Today, the groundfish sold at City Market comes from small-scale fishing operations that Nilan says make for more personal transactions: He knows the name of the boat that took in the haul, plus the method of catch. Customers still want nonregional fish such as tilapia, yellowfin tuna and sockeye salmon, and City Market carries those varieties. But letting people know there’s a regional, if not local, option goes a long way.
“I think what people want is trust,” Nilan says. “People don’t want anonymity in food anymore. They don’t want an anonymous pantry anymore. They want a name to it.”
At the Kitchen Table Bistro, chef Steve Atkins is trying to get the word out about New England seafood. But, rather than just pushing its safety and sustainability, Atkins is keen to teach diners about the great variety of seafood in the region’s waters. The industry isn’t just cod, mussels and lobster, he says.

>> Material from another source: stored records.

-- ==== Sys2Proof/Machine/Memory.lean ====
section
/-! DEFINITION. The memory and its contract (spec 20_memory.md): one byte, the bounds check, the six operations, and
the canonical form of the list of cells. -/

namespace Sys2Proof.Machine

/-- What an address the list does not name reads as: the reset contents, `FONT` from 0x050 and zero elsewhere
(10_state.md R22, R29). -/
def resetByte (a : Nat) : Byte :=
  if Config.fontBase ≤ a ∧ a < Config.fontBase + Config.fontSize then Config.font.getD (a - Config.fontBase) 0 else 0

/-- `mem[a]`, with no check. -/
def Memory.byteAt : Memory → Nat → Byte
  | [], a => resetByte a
  | (k, b) :: m, a => if k = a then b else Memory.byteAt m a

/-- A cell put at its place in the rising order of addresses. -/
def Memory.insertCell (a : Nat) (b : Byte) : Memory → Memory
  | [] => [(a, b)]
  | (k, c) :: m => if a < k then (a, b) :: (k, c) :: m else (k, c) :: Memory.insertCell a b m

/-- `mem[a] <- b`, with no check. The canonical form stays: the reset contents are not listed. -/
def Memory.put (m : Memory) (a : Nat) (b : Byte) : Memory :=
  let others := m.filter (fun cell => cell.1 != a)
  if b = resetByte a then others else Memory.insertCell a b others

/-- The addresses of the cells rise strictly from `lo` on, each is an address of the memory, and no cell holds what it
would read as unlisted. -/
def Memory.wfFrom : Nat → Memory → Bool
  | _, [] => true
  | lo, (k, b) :: m => decide (lo ≤ k) && decide (k < Config.memSize) && b != resetByte k && Memory.wfFrom (k + 1) m

/-- The canonical form of the memory. -/
def Memory.wf (m : Memory) : Bool := Memory.wfFrom 0 m

/-- The bounds check of the window `(addr, len)`: the exact sum, not reduced mod 2^16 (R32); the formula holds
unchanged for `len = 0` (R33). -/
def inRange (addr : Word) (len : Nat) : Bool := decide (addr.toNat + len ≤ Config.memSize)

/-- `len` bytes from address `a` on, lowest address first, with no check. -/
def Memory.bytesFrom (m : Memory) (a : Nat) : Nat → List Byte
  | 0 => []
  | len + 1 => m.byteAt a :: Memory.bytesFrom m (a + 1) len

/-- The bytes put from address `a` on, lowest address first, with no check. -/
def Memory.putBytes (m : Memory) (a : Nat) : List Byte → Memory
  | [] => m
  | b :: bs => Memory.putBytes (m.put a b) (a + 1) bs

/-- `readBlock(addr, len)`, the pseudocode's `MemRead` (R36). -/
def Memory.readBlock (m : Memory) (addr : Word) (len : Nat) : Except CoreFault (List Byte) :=
  if inRange addr len then .ok (m.bytesFrom addr.toNat len) else .error (.outOfRange addr len)

/-- `writeBlock(addr, bytes)`, the pseudocode's `MemWrite`: the whole window is checked before the first byte moves
(R37). -/
def Memory.writeBlock (m : Memory) (addr : Word) (bytes : List Byte) : Except CoreFault Memory :=
  if inRange addr bytes.length then .ok (m.putBytes addr.toNat bytes)
  else .error (.outOfRange addr bytes.length)

/-- `readByte(addr)` (R34). -/
def Memory.readByte (m : Memory) (addr : Word) : Except CoreFault Byte :=
  if inRange addr 1 then .ok (m.byteAt addr.toNat) else .error (.outOfRange addr 1)

/-- `writeByte(addr, val)` (R34). -/
def Memory.writeByte (m : Memory) (addr : Word) (val : Byte) : Except CoreFault Memory :=
  m.writeBlock addr [val]

/-- `readWord(addr)`: big-endian (R35, R39). -/
def Memory.readWord (m : Memory) (addr : Word) : Except CoreFault Word :=
  if inRange addr 2 then .ok (beWord (m.byteAt addr.toNat) (m.byteAt (addr.toNat + 1)))
  else .error (.outOfRange addr 2)

/-- `writeWord(addr, val)`: big-endian; part of the contract, used by no instruction (R35). -/
def Memory.writeWord (m : Memory) (addr : Word) (val : Word) : Except CoreFault Memory :=
  m.writeBlock addr (wordBytes val)

end Sys2Proof.Machine
end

Occasionally, Atkins puts lesser-known New England fish such as scup on the menu. Also called porgy, scup is served whole and has been a bit of a tough sell, despite being a “really tasty fish,” the chef says. Some diner education has been necessary, but Atkins believes it’s worth it to promote New England fisheries.
“If we know where it’s from and who we’re getting it from,” he says, “we can have a little more confidence with that.”